The other corpses came rushing out of the darkness and began to feed on my bloody, cold, and broken body. As I was screaming for help, I heard a theater door open. The crack of light from the lobby came through for only a second and it vanished. It seemed to be the only light I'd seen in days. As I tried to push the corpses off, more of them came, torturing me, marking me with their devilish bones. All of them started to grow wings just like Mom, one by one, they flew fifty feet up and then dropped, breaking and vanishing in a cloud of dust and then re-appearing somewhere in the distance, only to come bolting at me again. I can remember their razor sharp teeth coming at me, as if they could chew me up like a meat-grinder; like my parents in the car.
I looked up at my mother who was now flying above me, her wings beating softly, her dry bones crumbling, and as she took one last look at me, her feathers abandoned her body, one by one, until she fell on top of me leaving only a cloud of dust. I closed my eyes and lay there with tears rolling down my face. I could feel the blood slowly dripping off of my body. Then my death was interrupted by an uproar of applause and cheering. As I got up and looked to see who was there, it was my choreographer, clapping, his smile beaming at me, just like my fathers. And then he turned gray, his hair going from a dark brown to red, to white and then thinning. His teeth sharpening into triangle-shaped razors, his skin shedding from his bones, I screamed and screamed and the theater lit up.

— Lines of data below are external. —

/-! ### setP changes preg -/

section Upd_setP
variable (t nc r v : Nat) (s : State)
@[simp] theorem setP_pending : (setP t nc r v s).pending = s.pending := by unfold setP; split <;> rfl
@[simp] theorem setP_regs : (setP t nc r v s).regs = s.regs := by unfold setP; split <;> rfl
@[simp] theorem setP_rws : (setP t nc r v s).rws = s.rws := by unfold setP; split <;> rfl
@[simp] theorem setP_holding : (setP t nc r v s).holding = s.holding := by unfold setP; split <;> rfl
@[simp] theorem setP_rdata : (setP t nc r v s).rdata = s.rdata := by unfold setP; split <;> rfl
@[simp] theorem setP_mem : (setP t nc r v s).mem = s.mem := by unfold setP; split <;> rfl
@[simp] theorem setP_hostMem : (setP t nc r v s).hostMem = s.hostMem := by unfold setP; split <;> rfl
@[simp] theorem setP_held : (setP t nc r v s).held = s.held := by unfold setP; split <;> rfl
@[simp] theorem setP_lossy : (setP t nc r v s).lossy = s.lossy := by unfold setP; split <;> rfl
@[simp] theorem setP_errQueue : (setP t nc r v s).errQueue = s.errQueue := by unfold setP; split <;> rfl
@[simp] theorem setP_freeIdx : (setP t nc r v s).freeIdx = s.freeIdx := by unfold setP; split <;> rfl
@[simp] theorem setP_sreg : (setP t nc r v s).sreg = s.sreg := by unfold setP; split <;> rfl
@[simp] theorem setP_areg : (setP t nc r v s).areg = s.areg := by unfold setP; split <;> rfl
@[simp] theorem setP_vreg : (setP t nc r v s).vreg = s.vreg := by unfold setP; split <;> rfl
@[simp] theorem setP_pcs : (setP t nc r v s).pcs = s.pcs := by unfold setP; split <;> rfl
@[simp] theorem setP_ibuf : (setP t nc r v s).ibuf = s.ibuf := by unfold setP; split <;> rfl
@[simp] theorem setP_ipage : (setP t nc r v s).ipage = s.ipage := by unfold setP; split <;> rfl
@[simp] theorem setP_fills : (setP t nc r v s).fills = s.fills := by unfold setP; split <;> rfl
@[simp] theorem setP_arb : (setP t nc r v s).arb = s.arb := by unfold setP; split <;> rfl
@[simp] theorem setP_gather : (setP t nc r v s).gather = s.gather := by unfold setP; split <;> rfl
@[simp] theorem setP_prl : (setP t nc r v s).prl = s.prl := by unfold setP; split <;> rfl
@[simp] theorem setP_prlLoads : (setP t nc r v s).prlLoads = s.prlLoads := by unfold setP; split <;> rfl
@[simp] theorem setP_acc : (setP t nc r v s).acc = s.acc := by unfold setP; split <;> rfl
@[simp] theorem setP_accR : (setP t nc r v s).accR = s.accR := by unfold setP; split <;> rfl
@[simp] theorem setP_latch : (setP t nc r v s).latch = s.latch := by unfold setP; split <;> rfl
@[simp] theorem setP_wbuf : (setP t nc r v s).wbuf = s.wbuf := by unfold setP; split <;> rfl
@[simp] theorem setP_wform : (setP t nc r v s).wform = s.wform := by unfold setP; split <;> rfl
@[simp] theorem setP_wloads : (setP t nc r v s).wloads = s.wloads := by unfold setP; split <;> rfl
@[simp] theorem setP_young : (setP t nc r v s).young = s.young := by unfold setP; split <;> rfl
@[simp] theorem setP_flights : (setP t nc r v s).flights = s.flights := by unfold setP; split <;> rfl
@[simp] theorem setP_genKey : (setP t nc r v s).genKey = s.genKey := by unfold setP; split <;> rfl
@[simp] theorem setP_tcourse : (setP t nc r v s).tcourse = s.tcourse := by unfold setP; split <;> rfl
@[simp] theorem setP_tags : (setP t nc r v s).tags = s.tags := by unfold setP; split <;> rfl
@[simp] theorem setP_outb : (setP t nc r v s).outb = s.outb := by unfold setP; split <;> rfl
@[simp] theorem setP_castDone : (setP t nc r v s).castDone = s.castDone := by unfold setP; split <;> rfl
@[simp] theorem setP_net : (setP t nc r v s).net = s.net := by unfold setP; split <;> rfl
@[simp] theorem setP_nextPid : (setP t nc r v s).nextPid = s.nextPid := by unfold setP; split <;> rfl
@[simp] theorem setP_credUsed : (setP t nc r v s).credUsed = s.credUsed := by unfold setP; split <;> rfl
@[simp] theorem setP_rrPtr : (setP t nc r v s).rrPtr = s.rrPtr := by unfold setP; split <;> rfl
@[simp] theorem setP_respRun : (setP t nc r v s).respRun = s.respRun := by unfold setP; split <;> rfl
@[simp] theorem setP_merge : (setP t nc r v s).merge = s.merge := by unfold setP; split <;> rfl
@[simp] theorem setP_parts : (setP t nc r v s).parts = s.parts := by unfold setP; split <;> rfl
@[simp] theorem setP_clPart : (setP t nc r v s).clPart = s.clPart := by unfold setP; split <;> rfl
@[simp] theorem setP_profile : (setP t nc r v s).profile = s.profile := by unfold setP; split <;> rfl
@[simp] theorem setP_windows : (setP t nc r v s).windows = s.windows := by unfold setP; split <;> rfl
@[simp] theorem setP_releases : (setP t nc r v s).releases = s.releases := by unfold setP; split <;> rfl
@[simp] theorem setP_newKey : (setP t nc r v s).newKey = s.newKey := by unfold setP; split <;> rfl
@[simp] theorem setP_grpRel : (setP t nc r v s).grpRel = s.grpRel := by unfold setP; split <;> rfl
@[simp] theorem setP_btRun : (setP t nc r v s).btRun = s.btRun := by unfold setP; split <;> rfl
@[simp] theorem setP_stops : (setP t nc r v s).stops = s.stops := by unfold setP; split <;> rfl
@[simp] theorem setP_waiters : (setP t nc r v s).waiters = s.waiters := by unfold setP; split <;> rfl
@[simp] theorem setP_released : (setP t nc r v s).released = s.released := by unfold setP; split <;> rfl
@[simp] theorem setP_tx : (setP t nc r v s).tx = s.tx := by unfold setP; split <;> rfl
@[simp] theorem setP_rx : (setP t nc r v s).rx = s.rx := by unfold setP; split <;> rfl
@[simp] theorem setP_freshen : (setP t nc r v s).freshen = s.freshen := by unfold setP; split <;> rfl
@[simp] theorem setP_stalls : (setP t nc r v s).stalls = s.stalls := by unfold setP; split <;> rfl
@[simp] theorem setP_joinCred : (setP t nc r v s).joinCred = s.joinCred := by unfold setP; split <;> rfl
@[simp] theorem setP_fresh : (setP t nc r v s).fresh = s.fresh := by unfold setP; split <;> rfl
@[simp] theorem setP_vecMask : (setP t nc r v s).vecMask = s.vecMask := by unfold setP; split <;> rfl
@[simp] theorem setP_vecPend : (setP t nc r v s).vecPend = s.vecPend := by unfold setP; split <;> rfl
@[simp] theorem setP_vecSent : (setP t nc r v s).vecSent = s.vecSent := by unfold setP; split <;> rfl
@[simp] theorem setP_vecCnt : (setP t nc r v s).vecCnt = s.vecCnt := by unfold setP; split <;> rfl
@[simp] theorem setP_hubIrq : (setP t nc r v s).hubIrq = s.hubIrq := by unfold setP; split <;> rfl
@[simp] theorem setP_descs : (setP t nc r v s).descs = s.descs := by unfold setP; split <;> rfl
@[simp] theorem setP_pins : (setP t nc r v s).pins = s.pins := by unfold setP; split <;> rfl
@[simp] theorem setP_inForce : (setP t nc r v s).inForce = s.inForce := by unfold setP; split <;> rfl
@[simp] theorem setP_gathers : (setP t nc r v s).gathers = s.gathers := by unfold setP; split <;> rfl
@[simp] theorem setP_upds : (setP t nc r v s).upds = s.upds := by unfold setP; split <;> rfl
@[simp] theorem setP_blkRng : (setP t nc r v s).blkRng = s.blkRng := by unfold setP; split <;> rfl
@[simp] theorem setP_trapLater : (setP t nc r v s).trapLater = s.trapLater := by unfold setP; split <;> rfl
@[simp] theorem setP_memq : (setP t nc r v s).memq = s.memq := by unfold setP; split <;> rfl
@[simp] theorem setP_openRow : (setP t nc r v s).openRow = s.openRow := by unfold setP; split <;> rfl
@[simp] theorem setP_scrubPtr : (setP t nc r v s).scrubPtr = s.scrubPtr := by unfold setP; split <;> rfl
@[simp] theorem setP_eyes : (setP t nc r v s).eyes = s.eyes := by unfold setP; split <;> rfl
@[simp] theorem setP_turn : (setP t nc r v s).turn = s.turn := by unfold setP; split <;> rfl
@[simp] theorem setP_ashps : (setP t nc r v s).ashps = s.ashps := by unfold setP; split <;> rfl
@[simp] theorem setP_outWait : (setP t nc r v s).outWait = s.outWait := by unfold setP; split <;> rfl
@[simp] theorem setP_training : (setP t nc r v s).training = s.training := by unfold setP; split <;> rfl
@[simp] theorem setP_bootRecs : (setP t nc r v s).bootRecs = s.bootRecs := by unfold setP; split <;> rfl
@[simp] theorem setP_skeins : (setP t nc r v s).skeins = s.skeins := by unfold setP; split <;> rfl
@[simp] theorem setP_groups : (setP t nc r v s).groups = s.groups := by unfold setP; split <;> rfl
@[simp] theorem setP_built : (setP t nc r v s).built = s.built := by unfold setP; split <;> rfl
@[simp] theorem setP_batched : (setP t nc r v s).batched = s.batched := by unfold setP; split <;> rfl
@[simp] theorem setP_batchGen : (setP t nc r v s).batchGen = s.batchGen := by unfold setP; split <;> rfl
@[simp] theorem setP_leftOut : (setP t nc r v s).leftOut = s.leftOut := by unfold setP; split <;> rfl
@[simp] theorem setP_rets : (setP t nc r v s).rets = s.rets := by unfold setP; split <;> rfl
@[simp] theorem setP_evicting : (setP t nc r v s).evicting = s.evicting := by unfold setP; split <;> rfl
@[simp] theorem setP_moves : (setP t nc r v s).moves = s.moves := by unfold setP; split <;> rfl
@[simp] theorem setP_roPend : (setP t nc r v s).roPend = s.roPend := by unfold setP; split <;> rfl
@[simp] theorem setP_spilling : (setP t nc r v s).spilling = s.spilling := by unfold setP; split <;> rfl
@[simp] theorem setP_mirroring : (setP t nc r v s).mirroring = s.mirroring := by unfold setP; split <;> rfl
@[simp] theorem setP_mirrorQ : (setP t nc r v s).mirrorQ = s.mirrorQ := by unfold setP; split <;> rfl
@[simp] theorem setP_firings : (setP t nc r v s).firings = s.firings := by unfold setP; split <;> rfl
@[simp] theorem setP_stqPtr : (setP t nc r v s).stqPtr = s.stqPtr := by unfold setP; split <;> rfl
@[simp] theorem setP_hreads : (setP t nc r v s).hreads = s.hreads := by unfold setP; split <;> rfl
@[simp] theorem setP_ply : (setP t nc r v s).ply = s.ply := by unfold setP; split <;> rfl
@[simp] theorem setP_hst : (setP t nc r v s).hst = s.hst := by unfold setP; split <;> rfl
@[simp] theorem setP_pw : (setP t nc r v s).pw = s.pw := by unfold setP; split <;> rfl
@[simp] theorem setP_bt : (setP t nc r v s).bt = s.bt := by unfold setP; split <;> rfl
end Upd_setP
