/-- A lane-by-lane result of the purl fabric (R64, R76): the lanes of the guard's mask, and their flags. -/
theorem issue_lanes {s : State} {t : Nat} {n : Needle} {w : W64} {rq : Nat} {row : Bool} (h : issuable s t n w)
    (hw : wins s t n unitPurl rq) (hr : row = true) (hx : wRD w < 32) (g : State → Nat → Nat × Nat)
    (hg : ∀ a, g { s with arb := a } = g s) :
    ∃ r, issue t n w row (lawful w) (granted t n unitPurl rq (fun s => laneResult t (needleCode n) w (g s) s)) s = r ∧
      (∀ i, i < 64 → getLane r t (needleCode n) (wRD w) i =
        if guardMask s t (needleCode n) w / 2 ^ i % 2 = 1 then BitVec.ofNat 32 (g s i).1
        else getLane s t (needleCode n) (wRD w) i) ∧
      flagsGain t (needleCode n) (laneFlags (guardMask s t (needleCode n) w) (fun i => (g s i).2)) s r ∧
      vectorFrame t (needleCode n) (wRD w) s r := by
  have hn := needleCode_lt n
  have hm : ∀ a, guardMask { s with arb := a } t (needleCode n) w = guardMask s t (needleCode n) w := fun a => rfl
  have hact : ∀ a, ∃ y gg v, laneResult t (needleCode n) w (g { s with arb := a }) { s with arb := a } =
        advance t (needleCode n) { s with arb := a, vreg := v, young := y, regs := gg } ∧
      (∀ z ∈ y, ofNeedle t (needleCode n) z = true → z.held = none) ∧
      { s with arb := a, vreg := v } = setLanes t (needleCode n) (wRD w) (guardMask s t (needleCode n) w) (fun i => (g s i).1)
        { s with arb := a } ∧
      gg = (setFlags t (needleCode n) (laneFlags (guardMask s t (needleCode n) w) (fun i => (g s i).2)) s).regs := by
    intro a
    obtain ⟨v, hv⟩ := setLanes_frame t (needleCode n) (wRD w) (guardMask s t (needleCode n) w) (fun i => (g s i).1) { s with arb := a }
    obtain ⟨y, hy, hyo⟩ := writeReady_none (t := t) (nc := needleCode n) (s := { s with arb := a }) kindV (wRD w) latLF
      (write := setLanes t (needleCode n) (wRD w) (guardMask s t (needleCode n) w) (fun i => (g s i).1)) h.2.2.2.2.2
      (by rw [hv])
    refine ⟨y, _, v, ?_, hyo, hv.symm, rfl⟩
    unfold laneResult
    dsimp only
    rw [hg a, hm a, hy, hv]
    unfold setFlags
    split <;> rfl
  obtain ⟨a, u, y, hi⟩ := issue_purl (act := fun s => laneResult t (needleCode n) w (g s) s) h hw hr (by
    intro a
    obtain ⟨y, gg, v, e, hyo, -, -⟩ := hact a
    rw [e]; exact hyo)
  obtain ⟨y', gg, v, e, -, hv, hgg⟩ := hact a
  dsimp only at hi
  refine ⟨_, hi, ?_, ?_, ?_, ?_, ?_, ?_, ?_⟩
  · intro i hi'
    rw [e]
    have := getLane_setLanes t (needleCode n) (wRD w) (guardMask s t (needleCode n) w) (fun i => (g s i).1) { s with arb := a } hi'
    rw [← hv] at this
    exact this
  · intro i hi'
    rw [e, hgg]
    exact testBit_setFlags t (needleCode n) _ s hi'
  · intro t' nc' x' i h1 h2 h3 h4
    rw [e]
    have := vregsBut_setLanes hn hx (guardMask s t (needleCode n) w) (fun i => (g s i).1) { s with arb := a } t' nc' x' i h1 h2 h3 h4
    rw [← hv] at this
    exact this
  · rw [e]; exact pcNext_advance (q := { s with arb := a, vreg := v, young := y', regs := gg }) hn rfl
  · intro f u k hk
    rw [e, hgg]
    exact rd_setFlags (fun e => hk (by rw [e]; exact List.mem_singleton.2 rfl))
  · rw [e, hgg]
    refine bytesKept_of rfl ?_
    refine sameMap_of_regsBut (ks := [fkey NDL_FLAGS t (needleCode n)]) ?_ ?_
    · intro f u k hk
      exact rd_setFlags (fun e => hk (by rw [e]; exact List.mem_singleton.2 rfl))
    · intro g hg k hk
      rw [List.mem_singleton.1 hk, fkey_mod]
      revert g hg; decide
  · rw [e]; rfl

/-- A digit of a packed number. -/
theorem bit_packN {l : List Nat} {i : Nat} (hi : i < l.length) : packN 1 l / 2 ^ i % 2 = l[i] % 2 := by
  induction l generalizing i with
  | nil => simp at hi
  | cons d l ih =>
    unfold packN
    cases i with
    | zero => simp
    | succ i =>
      have h2 : (d % 2 ^ 1 + 2 ^ 1 * packN 1 l) / 2 ^ (i + 1) = packN 1 l / 2 ^ i := by
        rw [Nat.pow_succ 2 i, Nat.mul_comm (2 ^ i) 2, ← Nat.div_div_eq_div_mul]
        congr 1
        omega
      rw [h2]
      have := ih (i := i) (by simpa using hi)
      simpa using this

/-- A bit of a predicate after a compare: the new value in the lanes of the mask, the old elsewhere. -/
theorem bit_predBits (old mask : Nat) (f : Nat → Bool) {i : Nat} (hi : i < 64) :
    predBits old mask f / 2 ^ i % 2 = if mask / 2 ^ i % 2 = 1 then (if f i then 1 else 0) else old / 2 ^ i % 2 := by
  unfold predBits
  rw [bit_packN (by simpa using hi)]
  simp only [List.getElem_map, List.getElem_range]
  split
  · split <;> rfl
  · omega

theorem predBits_lt (old mask : Nat) (f : Nat → Bool) : predBits old mask f < 2 ^ 64 := by
  have h := packN_lt 1 ((List.range 64).map (fun i =>
    if mask / 2 ^ i % 2 = 1 then (if f i then 1 else 0) else old / 2 ^ i % 2))
  rw [List.length_map, List.length_range, Nat.one_mul] at h
  exact h

/-- A predicate register written: nothing but the predicate registers changes. -/
theorem setP_frame (t nc r v : Nat) (s : State) : setP t nc r v s = { s with preg := (setP t nc r v s).preg } := by
  unfold setP
  split <;> rfl

/-- A compare's result (R64, R76): the bits of the guard's mask in p[RD], and the flags of those lanes. -/
theorem issue_compare {s : State} {t : Nat} {n : Needle} {w : W64} {rq : Nat} {row : Bool} (h : issuable s t n w)
    (hw : wins s t n unitPurl rq) (hr : row = true) (hx : wRD w < 8) (op : FVal → FVal → Bool × Nat) :
    ∃ r, issue t n w row (lawful w) (granted t n unitPurl rq (vcmpEffect op t (needleCode n) w)) s = r ∧
      (∀ i, i < 64 → getP r t (needleCode n) (wRD w) / 2 ^ i % 2 =
        if wRD w ≠ 0 ∧ guardMask s t (needleCode n) w / 2 ^ i % 2 = 1 then
          (if (op (val32 (laneCode s t (needleCode n) (wRA w) i)) (val32 (laneCode s t (needleCode n) (wRB w) i))).1 then 1 else 0)
        else getP s t (needleCode n) (wRD w) / 2 ^ i % 2) ∧
      flagsGain t (needleCode n) (laneFlags (guardMask s t (needleCode n) w) (fun i =>
        (op (val32 (laneCode s t (needleCode n) (wRA w) i)) (val32 (laneCode s t (needleCode n) (wRB w) i))).2)) s r ∧
      predicateFrame t (needleCode n) (wRD w) s r := by
  have hn := needleCode_lt n
  let m := guardMask s t (needleCode n) w
  let f : Nat → Bool × Nat := fun i =>
    op (val32 (laneCode s t (needleCode n) (wRA w) i)) (val32 (laneCode s t (needleCode n) (wRB w) i))
  let write : State → State := fun s' => setP t (needleCode n) (wRD w) (predBits (getP s' t (needleCode n) (wRD w)) m (fun i => (f i).1)) s'
  have hact : ∀ a, ∃ y gg v, vcmpEffect op t (needleCode n) w { s with arb := a } =
        advance t (needleCode n) { s with arb := a, preg := v, young := y, regs := gg } ∧
      (∀ z ∈ y, ofNeedle t (needleCode n) z = true → z.held = none) ∧ { s with preg := v } = write s ∧
      gg = (setFlags t (needleCode n) (laneFlags m (fun i => (f i).2)) s).regs := by
    intro a
    obtain ⟨y, hy, hyo⟩ := writeReady_none (t := t) (nc := needleCode n) (s := { s with arb := a }) kindP (wRD w) latLF
      (write := write) h.2.2.2.2.2 (setP_young _ _ _ _ _)
    refine ⟨y, _, (write s).preg, ?_, hyo, ?_, rfl⟩
    · have e1 : vcmpEffect op t (needleCode n) w { s with arb := a } =
          advance t (needleCode n) (setFlags t (needleCode n) (laneFlags m (fun i => (f i).2))
            (writeReady t (needleCode n) kindP (wRD w) latLF write { s with arb := a })) := rfl
      rw [e1, hy]
      have e2 : write { s with arb := a } = { s with arb := a, preg := (write s).preg } := by
        show setP _ _ _ _ _ = _
        unfold setP
        by_cases h0 : wRD w = 0
        · rw [if_pos h0]
          have : (write s).preg = s.preg := by show (setP _ _ _ _ _).preg = _; unfold setP; rw [if_pos h0]
          rw [this]
        · rw [if_neg h0]
          have : (write s).preg = mapSet 0 s.preg (nkey t (needleCode n) * 8 + wRD w)
            (BitVec.ofNat 64 (predBits (getP s t (needleCode n) (wRD w)) m (fun i => (f i).1))) := by
              show (setP _ _ _ _ _).preg = _; unfold setP; rw [if_neg h0]
          rw [this]; rfl
      rw [e2]
      unfold setFlags
      split <;> rfl
    · exact (setP_frame t (needleCode n) (wRD w) _ s).symm
  obtain ⟨a, u, y, hi⟩ := issue_purl (act := vcmpEffect op t (needleCode n) w) h hw hr (by
    intro a
    obtain ⟨y, gg, v, e, hyo, -, -⟩ := hact a
    rw [e]; exact hyo)
  obtain ⟨y', gg, v, e, -, hv, hgg⟩ := hact a
  refine ⟨_, hi, ?_, ?_, ?_, ?_, ?_, ?_, ?_⟩
  · intro i hi'
    have hp := getP_setP_self t (needleCode n) (wRD w) (predBits (getP s t (needleCode n) (wRD w)) m (fun i => (f i).1)) s
    have hs : getP (write s) t (needleCode n) (wRD w) = _ := hp
    rw [← hv] at hs
    rw [e]
    show getP { s with preg := v } t (needleCode n) (wRD w) / 2 ^ i % 2 = _
    rw [hs]
    by_cases h0 : wRD w = 0
    · rw [if_pos h0, if_neg (fun c => c.1 h0)]; unfold getP; rw [if_pos h0]
    · rw [if_neg h0, Nat.mod_eq_of_lt (predBits_lt _ _ _), bit_predBits _ _ _ hi']
      by_cases hm : m / 2 ^ i % 2 = 1
      · rw [if_pos hm, if_pos (show wRD w ≠ 0 ∧ guardMask s t (needleCode n) w / 2 ^ i % 2 = 1 from ⟨h0, hm⟩)]
      · rw [if_neg hm, if_neg (show ¬(wRD w ≠ 0 ∧ guardMask s t (needleCode n) w / 2 ^ i % 2 = 1) from fun c => hm c.2)]
  · intro i hi'
    rw [e, hgg]
    exact testBit_setFlags t (needleCode n) _ s hi'
  · intro t' nc' x' h1 h2 h3
    rw [e]
    have := getP_setP_ne (t := t) (nc := needleCode n) (r := wRD w) (t' := t') (nc' := nc') (r' := x')
      (predBits (getP s t (needleCode n) (wRD w)) m (fun i => (f i).1)) s (by unfold nkey; omega)
    have h' : getP (write s) t' nc' x' = getP s t' nc' x' := this
    rw [← hv] at h'
    exact h'
  · rw [e]; exact pcNext_advance (q := { s with arb := a, preg := v, young := y', regs := gg }) hn rfl
  · intro f u k hk
    rw [e, hgg]
    exact rd_setFlags (fun e => hk (by rw [e]; exact List.mem_singleton.2 rfl))
  · rw [e, hgg]
    refine bytesKept_of rfl ?_
    refine sameMap_of_regsBut (ks := [fkey NDL_FLAGS t (needleCode n)]) ?_ ?_
    · intro f u k hk
      exact rd_setFlags (fun e => hk (by rw [e]; exact List.mem_singleton.2 rfl))
    · intro g hg k hk
      rw [List.mem_singleton.1 hk, fkey_mod]
      revert g hg; decide
  · rw [e]; rfl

In every chair, a corpse sat, smiling at me with their gruesome teeth, blood on their boney hands. I tried to run, but my legs became exposed bones, my arms, too. My hair began to fall at my side, my eyes sinking in and falling out, I was done. I could cry no more, my tearducts collapsed and vanished. I felt pain all over my body but I couldn't scream. I finally found enough strength to get up and run to my dressing room backstage.
I saw the silhouette of my choreographer and other ballerinas, and as I turned to run away again, they grabbed me. The room lit up and they were normal. I looked in the mirror and staring back at me was flesh, my flesh. My brown hair up in a tight bun, my eyes blue as ever, and my legs and arms their natural peach color. I collapsed in my chair and began to cry and they saw the marks on me where the feathers came out of my back. They huddled around me and asked what happened but I could only cry more, so they all cuddled me. Eventually, when I stopped crying and screaming, and they had reassured me it would be alright, I looked up at them, their smiles beaming at me, with razor sharp teeth.